[quant] Add IR related recommendations for Quantizer tutorial #2608

jerryzh168 · 2023-10-16T20:05:18Z

Summary:
att

Test Plan:
CI

Reviewers:

Subscribers:

Tasks:

Tags:

Fixes #ISSUE_NUMBER

Description

Checklist

The issue that is being fixed is referred in the description (see above "Fixes #ISSUE_NUMBER")
Only one issue is addressed in this pull request
Labels from the issue that this PR is fixing are added to this pull request
No unnecessary issues are included into this pull request.

pytorch-bot · 2023-10-16T20:05:22Z

🔗 Helpful Links

🧪 See artifacts and rendered test results at hud.pytorch.org/pr/pytorch/tutorials/2608

📄 Preview Python docs built from this PR

Note: Links to docs will display an error until the docs builds have been completed.

✅ No Failures

As of commit 970227a with merge base 4e25f97 ():
💚 Looks good so far! There are no failures yet. 💚

This comment was automatically generated by Dr. CI and updates every 15 minutes.

Summary: att Test Plan: CI Reviewers: Subscribers: Tasks: Tags:

svekars

Some editorial nits.

prototype_source/pt2e_quantizer.rst

svekars · 2023-10-18T20:02:41Z

Can you please fix the pyspelling job?

svekars · 2023-10-18T20:04:46Z

Can someone please take a look? @ezyang @andrewor14 @SherlockNoMad @kimishpatel

andrewor14

Looks good.

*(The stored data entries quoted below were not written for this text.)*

-- ==== Sys2Proof/Syntax.lean ====
section
/-! DEFINITION. The abstract syntax: one constructor of `Instr` for every row of spec/opcode_table.json, in the table's order.
The first 226 are the encoded instructions. Their operands are the free bit fields of the row, under the row's own field
letters, and `m` is the switch marker S of R67. The other 144 are the steps of the machine's other agents, which no program
encodes; their operands name what the step acts on. -/

namespace Sys2Proof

Just a few questions about the ordering / how this relates to our existing XNNPACKQuantizer.

prototype_source/pt2e_quantizer.rst

andrewor14 · 2023-10-18T20:31:45Z

prototype_source/pt2e_quantizer.rst

+      conv = torch.nn.functional.conv2d(x, weight, bias)
+      relu = torch.nn.functional.relu(conv)
+      # returns an additional dict that includes a map from name to node that we want to annotate
+      return relu, {"conv": conv, "relu": relu, "x": x, "weight": weight, "bias": bias}


Did we resolve the weight issue? Can we return an nn.Parameter here?

not yet, nn.Parameter is not supported. also I haven't tested if this would work for linear modules yet actually.

andrewor14 · 2023-10-18T20:34:51Z

prototype_source/pt2e_quantizer.rst

+      # annotate the nodes
+      inputs, output = _find_input_and_output(match)
+      inputs[0].users[0].meta["quantization_annotation"] = ...
+      inputs[1].users[0].meta["quantization_annotation"] = ...


Actually from reading the example (2) doesn't seem super user friendly. Should we put (3) SubgraphMatcherWithNameNodeMap at the top as the recommended way? I feel it'll handle 90% of the patterns we want to match. For something like LSTM or MHA maybe we need something more advanced like (1) and (2)

yeah I was thinking of having (3) as the recommended one, but there is actually an caveat that we are assuming some ops not being traced into multiple ops (e.g. F.linear, F.conv2d etc.)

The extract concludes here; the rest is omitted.